There’s been a documented turning point in the relationship between Devin Harris and Lawrence Frank. In a blowout loss against Boston last January, Frank benched Harris for a “lack of effort.” Instead of coming back motivated, Harris was clearly stunned, telling reporters at the time that he didn’t know how he’d respond after the benching because “it’s never happened before.”

In an interview with reporters yesterday, Harris praised Frank on his way out, but brought up their past issues in an attempt to prove that the two had put things behind them:

“Every player and coach have disagreements at some point. This summer we kind of put that behind us, kind of started out fresh” and “We had our disagreements last year, and this year we took a totally different approach to it. It was important for the younger players to see the relationship we had.”

Seems a bit odd that Harris would basically admit that he harbored at least some resentment towards Frank for the duration of last season. And when you consider that Devin was injured for most of training camp, and the bulk of the first part of the regular season, I think it’s a little tough to say that Harris “proved” everything had been smoothed over between the two, because he hasn’t been on the court long enough to demonstrate anything.

Even more curious were some cryptic comments from the Star Ledger’s Dave D’Alessandro yesterday. Before Kiki Vandeweghe was named the next head coach, Dave D. speculated that whoever replaced Lawrence Frank would have to “sit Devo down and ask him what it will take for him to turn the clock back to last November, because they need that more than ever right now. Put it to him straight: What can be done now that the last coach wasn’t doing?”

D’Alessandro is around this team almost every day. It’s clear with this statement that he’s seen a change in Harris. So, the point guard’s talk of mended fences may be a bit cheap here.

However, Harris is not alone on the suspect list. While, it’s easy to label an athlete a “coach killer,” our next suspect is a man of a higher authority than Devin Harris, and is therefore, potentially more instrumental in Frank’s firing.

Kiki Vandeweghe

Kiki is known around the league as a great developer of talent – who could probably claim responsibility for the growths of Dirk Nowitzki in Dallas and Carmelo Anthony in Denver. He also reportedly has a great relationship with Harris, Yi Jianlian and Courtney Lee – interestingly enough the three centerpiece players he traded for in the Jason Kidd, Richard Jefferson and Vince Carter trades.

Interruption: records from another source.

/-- Every submission of a group that passes a test ends with FAULT. -/
def State.failSubs (s : State) (g : Nat) (st : Byte) (which : Submission → Bool) : State :=
  let l := s.br.subs.filter fun b => decide (b.group = g) && which b
  let s := { s with br := { s.br with
    subs := s.br.subs.filter (fun b => !(decide (b.group = g) && which b))
    colls := s.br.colls.filter (fun c => decide (c.group ≠ g)) } }
  l.foldl (fun s b => s.subFault b st) s

/-- The other devices that hold a member of a group (R467). -/
def State.otherDevices (s : State) (g : Group) : List Nat :=
  ((upTo g.ranks).map fun r => (s.member g r).1).foldl (fun l d => if d = s.br.id.toNat then l else insertNat d l) []

/-- The group takes no submissions until EN is written again (R472). -/
def State.stopHere (s : State) (g : Nat) (st : Byte) : State :=
  let x := tabGet {} s.br.groups g
  let s := { s with br := { s.br with groups := tabSet s.br.groups g { x with stopped := some st } } }
  s.failSubs g st fun _ => true

/-- The group stops here and at every other device that holds a member (R472). -/
def State.stopGroup (s : State) (g : Nat) (st : Byte) : State :=
  (s.otherDevices (tabGet {} s.br.groups g)).foldl (fun s d => s.collSend d g (.stopped st)) (s.stopHere g st)

/-- A launch that is fenced, aborted or ended stops the groups that it belongs to (R472). -/
def State.endRanks (s : State) (owner : BitVec 16) (handle : Word) (st : Byte) : State :=
  let gs := s.br.groups.filter fun g => g.2.en && decide (g.2.owner = owner) && g.2.stopped.isNone &&
    (upTo g.2.ranks).any fun r =>
      let m := s.member g.2 r
      decide (m.1 = s.br.id.toNat) && decide (m.2.1 = handle)
  gs.foldl (fun s g => s.stopGroup g.1 st) s

/-- Submissions held ahead of the expectation are accepted as it reaches them (R468). -/
def Group.expect (g : Group) (rank : Nat) : Nat := nth 0 g.exps rank

/-- The group's home, the device of rank 0 (R467). -/
def State.groupHome (s : State) (g : Group) : Nat := (s.member g 0).1

/-- The submission is of the member that its rank names: of a tile of this module, or of another device (R468). -/
def State.isMember (s : State) (g : Group) (b : Submission) : Bool :=
  let m := s.member g b.rank
  match b.dev with
  | some d => decide (m.1 = d) && decide (s.groupHome g = s.br.id.toNat)
  | none =>
    let t := s.tile b.tile
    (match t.launch.bind s.launch? with
      | some l => decide (m.2.1 = l.handle) && decide (g.owner = l.owner)
      | none => false) && decide (m.1 = s.br.id.toNat) && decide (m.2.2 = t.tlin)

/-- How far a submission is ahead of its rank's expectation, modulo 2^32. -/
def Group.ahead (g : Group) (b : Submission) : Nat := (b.seqNo + 2 ^ 32 - g.expect b.rank) % 2 ^ 32

/-- One arrived submission is judged (R468); one that is accepted here goes to the group's home too (R467). -/
def State.judgeSub (s : State) (b : Submission) : State :=
  let g := tabGet {} s.br.groups b.group
  let rest := s.br.subs.filter fun c => decide (c ≠ b)
  let drop : State := { s with br := { s.br with subs := rest } }
  match g.stopped with
  | some st => drop.subFault b st
  | none =>
    if decide (4096 ≤ b.group) || !g.en || decide (g.ranks ≤ b.rank) || !s.isMember g b then drop.subFault b stNoTarget
    else
      let ahead := g.ahead b
      if ahead = 0 then
        let g' := { g with exps := modNth (fun e => (e + 1) % 2 ^ 32) g.exps b.rank }
        let s' : State := { s with br := { s.br with groups := tabSet s.br.groups b.group g'
                                                     subs := rest ++ [{ b with accepted := true, held := false }] } }
        if s.groupHome g = s.br.id.toNat then s'
        else s'.collSend (s.groupHome g) b.group (.submit b.rank b.seqNo b.kind b.rop b.len)
      else if ahead ≤ 15 then
        { s with br := { s.br with subs := s.br.subs.map fun c => if c = b then { c with held := true } else c } }
      else drop.subFault b stNoTarget

/-- The rank that the member list gives a tile, if any. -/
def State.rankOf (s : State) (g : Group) (handle : Word) (tlin : Nat) : Option Nat :=
  (upTo g.ranks).find? fun r => decide (s.member g r = (s.br.id.toNat, handle, tlin))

What’s also interesting about Vandeweghe is that it became abundantly clear in Frank’s final days that the two had significant tensions – and if anybody wanted Frank out, it was Kiki, not team president Rod Thorn.

When Kiki was named head coach yesterday, Yahoo’s  Adrian Wojnarowski and Marc Spears wrote: “sources (said) Frank resented the GM’s intrusions into his practices and locker room. Sources say Vandeweghe wanted to replace Frank last season, but team president Rod Thorn resisted the change.”

Then another nugget from Dave D., which should not be taken as a throwaway line: “Over the next 65 games, Vandeweghe can at least be sure that the new head coach will follow management’s agenda, something he wasn’t always sure about when Frank was coaching a crippled, makeshift roster.”

So reading between the lines here, Kiki was not a fan of Frank’s roster management. So maybe it wasn’t just Sebastian and I who were upset about seeing too much Bobby Simmons and Trenton Hassell this season? Kiki wants to play the kids. We’ll have to see when he’s manning the bench with Del Harris on Friday night if guys like Courtney Lee and Sean Williams see a jump in their playing time.


So there are your two suspects ladies and gentlemen. While the reasons and merits for Frank’s firing will likely be debated for some time – at least until the Nets start winning some games and put this awful start behind them – it’s hard to ignore the roles Kiki Vandeweghe and Devin Harris may have played in his dismissal. Both were adequately motivated. Both could have done it.